The 2011–12 edition of the Commonwealth Bank Series was a One Day International cricket tournament which was held in Australia. It was a tri-nation series between Australia, India, and Sri Lanka. This was the first time Australia had hosted a tri-series since 2007–08.

==Squads==

| Australia | India | Sri Lanka |
|---|---|---|
| Michael Clarke (c); Ricky Ponting; Matthew Wade (wk); David Warner; Peter Forrest; Daniel Christian; David Hussey; Michael Hussey; Brett Lee; Ryan Harris; Mitchell Starc; Xavier Doherty; Mitchell Marsh; Clint McKay; Ben Hilfenhaus; Jon Holland; George Bailey; Shane Watson; | M. S. Dhoni (c & wk); Parthiv Patel (wk); Gautam Gambhir; Praveen Kumar; Irfan Pathan; Virender Sehwag; Rohit Sharma; Manoj Tiwary; Umesh Yadav; Ravichandran Ashwin; Ravindra Jadeja; Virat Kohli; Suresh Raina; Rahul Sharma; Sachin Tendulkar; Vinay Kumar; Zaheer Khan; | Mahela Jayawardene (c); Kumar Sangakkara (wk); Dinesh Chandimal (wk); Rangana Herath; Farveez Maharoof; Thisara Perera; Upul Tharanga; Chanaka Welegedara; Tillakaratne Dilshan; Nuwan Kulasekara; Lasith Malinga; Dhammika Prasad; Sachithra Senanayake; Lahiru Thirimanne; Thilan Samaraweera; Angelo Mathews; Chamara Kapugedera; |

== Decision Review System ==
The series was played without the players having access to the Umpire Decision Review System (DRS). At the time, the DRS could be used in any series at the agreement of all participating cricket boards, but the Board of Control for Cricket in India opposed its use in this series. Umpires could still initiate reviews to the third umpire for run out, stumping and no ball decisions.

==Points table==

Points System:

In the event of teams finishing on equal points, the right to play in the final match or series was determined as follows:
- The team with the highest number of wins
- If still equal, the team with the highest number of wins over the other team(s) who are equal on points and have the same number of wins
- If still equal, the team with the highest number of bonus points
- If still equal, the team with the highest net run rate

In a match declared as no result, run rate is not applicable.

Won (W): 4
Lost (L): 0
No Result (NR): 2
Tie (T): 2
Bonus Points (BP): 1 (The team that achieves a run rate of 1.25 times that of the opposition shall be awarded one bonus point. A team's run rate will be calculated by reference to the runs scored in an innings divided by the number of overs faced)

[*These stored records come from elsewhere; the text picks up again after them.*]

-- ==== Sys2Proof/Safety.lean ====
section
/-! DEFINITION. The terms claims use: the parameter ranges of R7, the invariant of the state, which commands are
inside the interface (R114, R169), a run of commands (R314), the issuer's duty to give a FRAME first (R315). -/

namespace Sys2Proof

open Machine

/-- The canonical form of the `P_CHAR_PACKING` table: keys strictly rising and of one of the 2048 elements, no entry
equal to the default (log entries 5 and 14). -/
def packingCanonical (m : List (Nat × (BitVec 4 × BitVec 2))) : Bool :=
  Sparse.sorted m && m.all (fun e => decide (e.1 < 2048 * 64) && e.2 != defaultPacking (e.1 % 8) (e.1 / 8 % 8))

/-- The parameters lie in the ranges of R7, and the tables are in canonical form. The model is total outside them too
(log entry 18). -/
structure Params.Ok (p : Params) : Prop where
  screenW_pos : 1 ≤ p.screenW
  screenW_le : p.screenW ≤ 512
  visH_pos : 1 ≤ p.visH
  visH_le : p.visH ≤ 256
  tieOrder : p.tieOrder.isPerm Layer.all = true
  blendKs : p.blendKs ≤ 8
  blendKd : p.blendKd ≤ 8
  charPacking : packingCanonical p.charPacking = true
  pfLo : Sparse.canonical 0#4 (2 ^ 24) p.pfLo = true
  pfHi : Sparse.canonical 0#6 (2 ^ 24) p.pfHi = true
  sprLo : Sparse.canonical 0#4 (2 ^ 25) p.sprLo = true
  sprHi : Sparse.canonical 0#6 (2 ^ 25) p.sprHi = true
  palette : Sparse.canonical ⟨0#8, 0#8, 0#8⟩ (2 ^ 17) p.palette = true

/-- Every cache entry that is clean is the decode of the RAM as it stands: no stale decode exists (R43, R320 item
6, R326). -/
structure Machine.State.CacheCoherent (s : State) : Prop where
  chr : ∀ e ∈ s.cache.chr, e.1 < 256 ∧ e.2 = elementPens s.par s.chr e.1
  piv : ∀ e ∈ s.cache.piv, e.1 < 2048 ∧ e.2 = elementPens s.par s.piv e.1
  pf : ∀ e ∈ s.cache.pf, e.1 < 0x2000 ∧ e.2 = pfCellAt s.pf (2 * e.1)
  txt : ∀ e ∈ s.cache.txt, e.1 < 0x1000 ∧ e.2 = decodeTextCell (readHalf s.txt e.1)
  pix : ∀ e ∈ s.cache.pix, e.1 < 0x1000 ∧ e.2 = decodePixPal (readHalf s.txt e.1)

/-- The five caches list each element at most once, in rising order. -/
def Machine.Caches.sorted (c : Caches) : Bool :=
  Sparse.sorted c.chr && Sparse.sorted c.piv && Sparse.sorted c.pf && Sparse.sorted c.txt &&
    Sparse.sorted c.pix

/-- The column of a pixel of the sprite buffers, from its key. -/
def sprKeyColumn (k : Nat) : Nat := k % 512

/-- The invariant of the machine: every region, buffer and mask table is in canonical form and holds nothing outside
its size, the sprite buffers hold nothing at or beyond `P_SCREEN_W`, the displayed list holds at most 4096
descriptors and none of scale 0, and no cache entry is stale. -/
structure Machine.State.Inv (s : State) : Prop where
  par : s.par.Ok
  spr : Memory.wf s.spr Region.spr.size = true
  pf : Memory.wf s.pf Region.pf.size = true
  txt : Memory.wf s.txt Region.txt.size = true
  chr : Memory.wf s.chr Region.chr.size = true
  lin : Memory.wf s.lin Region.lin.size = true
  piv : Memory.wf s.piv Region.piv.size = true
  sprbuf : Sparse.canonical 0#16 (4 * 256 * 512) s.sprbuf = true
  sprbufColumns : ∀ e ∈ s.sprbuf, sprKeyColumn e.1 < s.par.screenW
  usage : Sparse.canonical 0#8 (4 * 256) s.usage = true
  shownLength : s.shown.length ≤ entryCount
  shownScales : ∀ d ∈ s.shown, d.sx ≠ 0 ∧ d.sy ≠ 0
  cacheSorted : s.cache.sorted = true
  cacheCoherent : s.CacheCoherent

/-- Draws that are contents of the six regions, the buffers and the masks, in canonical form (R320). -/
structure Machine.Draws.Ok (p : Params) (d : Draws) : Prop where
  spr : Memory.wf d.spr Region.spr.size = true
  pf : Memory.wf d.pf Region.pf.size = true
  txt : Memory.wf d.txt Region.txt.size = true
  chr : Memory.wf d.chr Region.chr.size = true
  lin : Memory.wf d.lin Region.lin.size = true
  piv : Memory.wf d.piv Region.piv.size = true
  sprbuf : Sparse.canonical 0#16 (4 * 256 * 512) d.sprbuf = true
  sprbufColumns : ∀ e ∈ d.sprbuf, sprKeyColumn e.1 < p.screenW
  usage : Sparse.canonical 0#8 (4 * 256) d.usage = true

/-- The value checks that come after decoding: the command is inside the interface (R114, R169). -/
def Instr.inRange (visH : Nat) : Instr → Bool
  | .nop => true
  | .wrspr a _ _ => decide (a < 0x8000)
  | .wrpf a _ _ => decide (a < 0x6000)
  | .wrtxt a _ _ => decide (a < 0x1000)
  | .wrchr a _ _ => decide (a < 0x1000)
  | .wrlin a _ _ => decide (a < 0x8000)
  | .wrpiv a _ _ => decide (a < 0x8000)
  | .rdspr a => decide (a < 0x8000)
  | .rdpf a => decide (a < 0x6000)
  | .rdtxt a => decide (a < 0x1000)
  | .rdchr a => decide (a < 0x1000)
  | .rdlin a => decide (a < 0x8000)
  | .rdpiv a => decide (a < 0x8000)
  | .cwr0 i _ _ => decide (i < 8)
  | .cwr1 i _ _ => decide (i < 8)
  | .crd0 i => decide (i < 8)
  | .crd1 i => decide (i < 8)
  | .frame => true
  | .line y => decide (y < visH)
  | .reset => true

/-- The reason a command outside the interface is refused with (R301). NOP, FRAME and RESET have no value check, so
their words are refused only as encodings. -/
def Instr.refusalReason : Instr → Reason
  | .nop => .illegalEncoding
  | .wrspr _ _ _ => .offsetOutOfRange
  | .wrpf _ _ _ => .offsetOutOfRange
  | .wrtxt _ _ _ => .offsetOutOfRange
  | .wrchr _ _ _ => .offsetOutOfRange
  | .wrlin _ _ _ => .offsetOutOfRange
  | .wrpiv _ _ _ => .offsetOutOfRange
  | .rdspr _ => .offsetOutOfRange
  | .rdpf _ => .offsetOutOfRange
  | .rdtxt _ => .offsetOutOfRange
  | .rdchr _ => .offsetOutOfRange
  | .rdlin _ => .offsetOutOfRange
  | .rdpiv _ => .offsetOutOfRange
  | .cwr0 _ _ _ => .indexOutOfRange
  | .cwr1 _ _ _ => .indexOutOfRange
  | .crd0 _ => .indexOutOfRange
  | .crd1 _ => .indexOutOfRange
  | .frame => .illegalEncoding
  | .line _ => .lineOutOfRange
  | .reset => .illegalEncoding

/-- The word is a command inside the interface (R169). -/
def wordAccepted (visH : Nat) (w : Word) : Bool :=
  match decode w with
  | .ok i => i.inRange visH
  | .error _ => false

/-- The command is refused: it changes no state and returns nothing, and the mark is set (R301). -/
def RefusedCommand (i : Instr) (s : State) : Prop := ∃ m, exec i s = .next { s with mark := some m }

/-- Layer `l` supplies an opaque pixel at column `x` of line `y`: it is enabled, passes its clip test there, and its
source pixel is opaque (R275). -/
def supplies (s : State) (n : LineSnap) (y x : Nat) (l : Layer) : Bool :=
  reaches s n l x && (sample s n l x y).isOpaque

/-- One layer's turn in the loop of R240, over the accumulators of the whole line: a disabled layer is skipped (R246). -/
def mixLayer (s : State) (n : LineSnap) (y : Nat) (acc : List Acc) (l : Layer) : List Acc :=
  if layerEnabled n l then
    acc.mapIdx (fun x a =>
      if clipPass s.par n l x && (sample s n l x y).isOpaque then muxUpdate n a l (sample s n l x y) else a)
  else acc

/-- The accumulators of the line after the layer loop of R240, before mosaic: layer by layer, as the spec writes it.
`columnAcc` evaluates the same loop column by column, as R248 allows. -/
def mixLine (s : State) (y : Nat) : List Acc :=
  (layerOrder s.par (latch s y)).foldl (mixLayer s (latch s y) y) (List.replicate s.par.screenW Acc.empty)

/-- `top` supplies a pixel at the column and no supplying layer is above it in the order of R270. -/
def IsTopLayer (s : State) (n : LineSnap) (y x : Nat) (top : Layer) : Prop :=
  supplies s n y x top = true ∧ ∀ l, supplies s n y x l = true → notAbove s.par n l top = true

/-- `under` is the supplying layer directly under `top`. -/
def IsUnderLayer (s : State) (n : LineSnap) (y x : Nat) (top under : Layer) : Prop :=
  supplies s n y x under = true ∧ under ≠ top ∧
    ∀ l, supplies s n y x l = true → l ≠ top → notAbove s.par n l under = true

/-- The descriptor writes pixel `(r, c)` of group `g`: it is of the group, covers the pixel, and its pen there is not
0 (R216, R217). -/
def Machine.Descriptor.paints (p : Params) (g r c : Nat) (d : Descriptor) : Bool :=
  d.group == g && d.covers r c && sprPen p d r c != 0#6

/-- What a returned value is, but for its contents: a halfword, or two rows of a width. -/
inductive ResultShape where
  | half
  | line (colours traces : Nat)
deriving DecidableEq, Repr

/-- The shape of a returned value. -/
def Machine.Result.shape : Result → ResultShape
  | .half _ => .half
  | .line row trace => .line row.length trace.length

/-- What a command inside the interface returns (R314): one halfword for a read, two rows for a LINE. -/
def Instr.resultShape (p : Params) : Instr → Option ResultShape
  | .nop => none
  | .wrspr _ _ _ => none
  | .wrpf _ _ _ => none
  | .wrtxt _ _ _ => none
  | .wrchr _ _ _ => none
  | .wrlin _ _ _ => none
  | .wrpiv _ _ _ => none
  | .rdspr _ => some .half
  | .rdpf _ => some .half
  | .rdtxt _ => some .half
  | .rdchr _ => some .half
  | .rdlin _ => some .half
  | .rdpiv _ => some .half
  | .cwr0 _ _ _ => none
  | .cwr1 _ _ _ => none
  | .crd0 _ => some .half
  | .crd1 _ => some .half
  | .frame => none
  | .line _ => some (.line p.screenW p.screenW)
  | .reset => none

/-- What a word returns: nothing when it is refused (R301). -/
def wordResultShape (p : Params) (w : Word) : Option ResultShape :=
  match decode w with
  | .ok i => if i.inRange p.visH then i.resultShape p else none
  | .error _ => none

/-- A run: every command of the stream, in order (R314). -/
def Machine.State.run (s : State) : Host.Outcome State Fault Refusal :=
  Host.Core.run Sys2Proof.core s.stream.length s

/-- The word is the FRAME command. -/
def isFrameWord (w : Word) : Bool :=
  match decode w with
  | .ok .frame => true
  | _ => false

/-- The word is a LINE command. -/
def isLineWord (w : Word) : Bool :=
  match decode w with
  | .ok (.line _) => true
  | _ => false

/-- The word is an RDSPR command. -/
def isRdsprWord (w : Word) : Bool :=
  match decode w with
  | .ok (.rdspr _) => true
  | _ => false

/-- Every LINE of the stream comes after a FRAME: the issuer's second duty of R315. -/
def frameBeforeLines : List Word → Bool
  | [] => true
  | w :: ws => isFrameWord w || (!isLineWord w && frameBeforeLines ws)

end Sys2Proof
end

- Net run rate (NRR): Runs per over scored less runs per over conceded, adjusting team batting first to overs of team batting second in rain rule matches, adjusting to team's full allocation if all out, and ignoring no result matches.

Group Stage
| Pos | Team | Pld | W | L | T | NR | BP | Pts | NRR | For | Against |
|---|---|---|---|---|---|---|---|---|---|---|---|
| 1 | Sri Lanka | 8 | 4 | 3 | 1 | 0 | 1 | 19 | 0.164 | 1977/373.3 | 1920/374.2 |
| 2 | Australia | 8 | 4 | 4 | 0 | 0 | 3 | 19 | −4.639 | 16/373 | 1663/355.1 |
| 3 | India | 8 | 3 | 4 | 1 | 0 | 1 | 15 | −0.593 | 1793/365 | 2103/382 |

==Group stage matches==

===1st match===

India won the toss and elected to field in windy conditions, and with rain forecast to interrupt the Australian innings. The rain came after 11 overs, with Australia struggling at 35–2, with Vinay Kumar dismissing both Warner (6) and Ponting (2) for single figures, and keeping the run rate tight. The rain delay reduced the match to 32 overs per side. Following the rain, Australia accelerated, and added 181 runs in 21 overs, Matthew Wade (67) making a half-century on debut, and Michael and David Hussey (45 off 32 balls and 61 off 30 balls respectively) contributing with aggressive middle order batting, to take the total to 5/216. After applying the Duckworth-Lewis method, there was no change to the target, with India to chase 217 to win.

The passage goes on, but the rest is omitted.